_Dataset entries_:
━━━━━━━━

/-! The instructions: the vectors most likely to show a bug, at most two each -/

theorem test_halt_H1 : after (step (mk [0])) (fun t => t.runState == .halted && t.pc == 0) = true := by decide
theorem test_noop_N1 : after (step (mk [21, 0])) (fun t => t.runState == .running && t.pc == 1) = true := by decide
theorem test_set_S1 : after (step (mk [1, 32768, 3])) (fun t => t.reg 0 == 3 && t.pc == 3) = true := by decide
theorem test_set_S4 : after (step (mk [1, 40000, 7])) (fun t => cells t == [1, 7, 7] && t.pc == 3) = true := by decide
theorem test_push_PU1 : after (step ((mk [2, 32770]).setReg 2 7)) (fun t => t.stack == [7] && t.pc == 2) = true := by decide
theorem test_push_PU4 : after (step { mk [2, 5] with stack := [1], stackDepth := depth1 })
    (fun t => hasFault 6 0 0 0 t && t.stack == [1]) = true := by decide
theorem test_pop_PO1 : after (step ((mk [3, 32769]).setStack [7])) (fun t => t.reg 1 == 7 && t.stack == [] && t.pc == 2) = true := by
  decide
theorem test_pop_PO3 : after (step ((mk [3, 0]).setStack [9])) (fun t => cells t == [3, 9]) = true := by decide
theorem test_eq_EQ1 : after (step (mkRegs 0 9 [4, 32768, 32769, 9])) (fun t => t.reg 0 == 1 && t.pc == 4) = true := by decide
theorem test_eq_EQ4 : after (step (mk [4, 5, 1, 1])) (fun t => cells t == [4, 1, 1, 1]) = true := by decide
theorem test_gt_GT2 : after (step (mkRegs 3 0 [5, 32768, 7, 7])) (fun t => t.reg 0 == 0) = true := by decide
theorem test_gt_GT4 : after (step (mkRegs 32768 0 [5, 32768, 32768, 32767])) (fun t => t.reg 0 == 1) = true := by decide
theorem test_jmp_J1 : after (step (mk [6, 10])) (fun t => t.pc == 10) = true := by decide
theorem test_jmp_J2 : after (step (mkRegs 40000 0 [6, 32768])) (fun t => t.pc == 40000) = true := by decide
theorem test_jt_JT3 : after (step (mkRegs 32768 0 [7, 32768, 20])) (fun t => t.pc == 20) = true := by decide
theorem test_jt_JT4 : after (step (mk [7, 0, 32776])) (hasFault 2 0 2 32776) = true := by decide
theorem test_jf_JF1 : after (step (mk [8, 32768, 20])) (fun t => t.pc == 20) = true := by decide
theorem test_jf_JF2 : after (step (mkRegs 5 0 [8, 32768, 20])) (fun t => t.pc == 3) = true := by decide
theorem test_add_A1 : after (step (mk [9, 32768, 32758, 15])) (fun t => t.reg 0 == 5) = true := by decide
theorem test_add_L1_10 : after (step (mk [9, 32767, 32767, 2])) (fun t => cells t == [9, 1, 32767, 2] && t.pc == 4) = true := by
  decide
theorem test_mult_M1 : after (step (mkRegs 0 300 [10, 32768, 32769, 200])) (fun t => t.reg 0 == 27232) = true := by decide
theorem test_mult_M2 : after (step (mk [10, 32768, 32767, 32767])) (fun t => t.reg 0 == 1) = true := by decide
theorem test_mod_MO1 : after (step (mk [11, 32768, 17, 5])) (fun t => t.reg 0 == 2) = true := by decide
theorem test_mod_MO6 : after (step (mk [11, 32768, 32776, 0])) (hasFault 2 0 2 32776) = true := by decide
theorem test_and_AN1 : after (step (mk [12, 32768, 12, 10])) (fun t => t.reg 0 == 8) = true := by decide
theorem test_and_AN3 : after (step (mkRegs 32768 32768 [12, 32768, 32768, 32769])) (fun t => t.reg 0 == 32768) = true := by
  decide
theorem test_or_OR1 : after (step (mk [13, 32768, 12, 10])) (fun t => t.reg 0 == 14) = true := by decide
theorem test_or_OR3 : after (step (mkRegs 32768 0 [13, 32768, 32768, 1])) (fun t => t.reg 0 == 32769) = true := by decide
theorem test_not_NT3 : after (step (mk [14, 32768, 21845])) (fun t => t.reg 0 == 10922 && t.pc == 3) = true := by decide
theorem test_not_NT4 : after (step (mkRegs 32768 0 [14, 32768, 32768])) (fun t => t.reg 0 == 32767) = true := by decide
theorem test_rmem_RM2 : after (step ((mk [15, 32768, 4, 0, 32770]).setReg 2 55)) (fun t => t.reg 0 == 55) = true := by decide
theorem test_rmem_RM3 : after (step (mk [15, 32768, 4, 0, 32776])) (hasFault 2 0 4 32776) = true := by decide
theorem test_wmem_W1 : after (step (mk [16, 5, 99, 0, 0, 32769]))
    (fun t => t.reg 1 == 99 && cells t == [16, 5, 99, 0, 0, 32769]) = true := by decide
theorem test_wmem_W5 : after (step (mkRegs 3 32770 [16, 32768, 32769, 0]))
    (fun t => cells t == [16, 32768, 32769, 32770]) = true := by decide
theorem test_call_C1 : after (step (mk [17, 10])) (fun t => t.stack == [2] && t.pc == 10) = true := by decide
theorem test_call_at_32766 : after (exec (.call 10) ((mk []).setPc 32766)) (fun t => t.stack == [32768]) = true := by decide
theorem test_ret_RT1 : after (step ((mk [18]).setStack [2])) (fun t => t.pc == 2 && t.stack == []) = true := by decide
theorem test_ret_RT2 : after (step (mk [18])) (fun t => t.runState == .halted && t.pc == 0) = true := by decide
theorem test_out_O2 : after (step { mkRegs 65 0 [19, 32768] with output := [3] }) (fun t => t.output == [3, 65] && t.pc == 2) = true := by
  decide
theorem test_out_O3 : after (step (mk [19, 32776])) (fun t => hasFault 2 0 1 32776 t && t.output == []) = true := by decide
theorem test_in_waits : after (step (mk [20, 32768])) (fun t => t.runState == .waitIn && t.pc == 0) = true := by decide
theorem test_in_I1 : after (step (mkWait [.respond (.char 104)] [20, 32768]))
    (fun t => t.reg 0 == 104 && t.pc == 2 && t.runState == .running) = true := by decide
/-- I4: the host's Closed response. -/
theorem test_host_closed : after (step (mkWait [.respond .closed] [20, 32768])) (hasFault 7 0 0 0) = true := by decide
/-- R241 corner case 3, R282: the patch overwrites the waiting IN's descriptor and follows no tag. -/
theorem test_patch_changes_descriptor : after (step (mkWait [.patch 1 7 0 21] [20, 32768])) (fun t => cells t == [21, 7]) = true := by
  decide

━━━━━━━━

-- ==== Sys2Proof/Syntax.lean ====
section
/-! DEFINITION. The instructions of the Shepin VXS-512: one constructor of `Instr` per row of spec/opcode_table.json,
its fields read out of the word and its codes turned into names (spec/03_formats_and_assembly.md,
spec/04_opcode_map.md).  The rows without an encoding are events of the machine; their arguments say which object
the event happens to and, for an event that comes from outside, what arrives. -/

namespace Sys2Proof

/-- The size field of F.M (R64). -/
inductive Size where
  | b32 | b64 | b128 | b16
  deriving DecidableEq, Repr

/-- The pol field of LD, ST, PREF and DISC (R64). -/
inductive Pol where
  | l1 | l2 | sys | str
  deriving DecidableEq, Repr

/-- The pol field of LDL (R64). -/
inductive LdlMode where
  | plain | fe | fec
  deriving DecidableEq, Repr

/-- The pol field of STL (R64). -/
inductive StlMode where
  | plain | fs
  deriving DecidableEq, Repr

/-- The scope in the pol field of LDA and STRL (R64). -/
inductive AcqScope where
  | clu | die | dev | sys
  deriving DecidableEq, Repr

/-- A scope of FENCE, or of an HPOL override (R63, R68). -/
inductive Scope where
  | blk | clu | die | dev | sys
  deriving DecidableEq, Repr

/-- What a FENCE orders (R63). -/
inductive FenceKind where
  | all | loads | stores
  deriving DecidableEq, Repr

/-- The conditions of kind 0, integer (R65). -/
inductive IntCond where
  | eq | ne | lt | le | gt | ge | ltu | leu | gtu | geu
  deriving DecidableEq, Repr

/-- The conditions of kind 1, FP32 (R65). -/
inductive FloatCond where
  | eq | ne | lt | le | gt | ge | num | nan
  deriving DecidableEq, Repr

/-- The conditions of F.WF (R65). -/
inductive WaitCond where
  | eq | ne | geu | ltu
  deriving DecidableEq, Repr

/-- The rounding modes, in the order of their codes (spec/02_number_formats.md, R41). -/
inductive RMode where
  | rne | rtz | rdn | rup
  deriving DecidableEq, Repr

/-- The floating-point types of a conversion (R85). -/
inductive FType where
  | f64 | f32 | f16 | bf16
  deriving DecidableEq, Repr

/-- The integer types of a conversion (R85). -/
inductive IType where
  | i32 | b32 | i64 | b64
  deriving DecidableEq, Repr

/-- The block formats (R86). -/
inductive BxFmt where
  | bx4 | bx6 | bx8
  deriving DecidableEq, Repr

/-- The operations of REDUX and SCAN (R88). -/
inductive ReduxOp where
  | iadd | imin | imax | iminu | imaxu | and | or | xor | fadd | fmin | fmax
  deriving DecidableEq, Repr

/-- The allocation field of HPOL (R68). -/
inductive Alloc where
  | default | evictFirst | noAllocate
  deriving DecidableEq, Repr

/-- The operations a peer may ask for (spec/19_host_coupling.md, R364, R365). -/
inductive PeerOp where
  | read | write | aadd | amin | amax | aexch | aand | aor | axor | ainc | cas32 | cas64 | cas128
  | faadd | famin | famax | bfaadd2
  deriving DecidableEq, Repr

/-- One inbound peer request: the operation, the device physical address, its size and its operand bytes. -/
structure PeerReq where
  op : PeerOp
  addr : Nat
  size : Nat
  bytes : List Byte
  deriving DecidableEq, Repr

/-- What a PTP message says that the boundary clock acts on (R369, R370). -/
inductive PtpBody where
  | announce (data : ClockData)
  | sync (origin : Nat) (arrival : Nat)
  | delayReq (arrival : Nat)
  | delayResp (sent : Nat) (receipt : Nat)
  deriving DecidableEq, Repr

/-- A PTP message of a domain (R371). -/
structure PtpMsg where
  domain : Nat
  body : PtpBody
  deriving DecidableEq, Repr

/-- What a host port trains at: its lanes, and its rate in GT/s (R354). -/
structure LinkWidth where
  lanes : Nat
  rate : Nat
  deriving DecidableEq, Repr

━━━━━━━━

_Work required_: Among the lines above, find each one containing the string "that" and copy it.

_Response_:
the event happens to and, for an event that comes from outside, what arrives. -/
/-- What a PTP message says that the boundary clock acts on (R369, R370). -/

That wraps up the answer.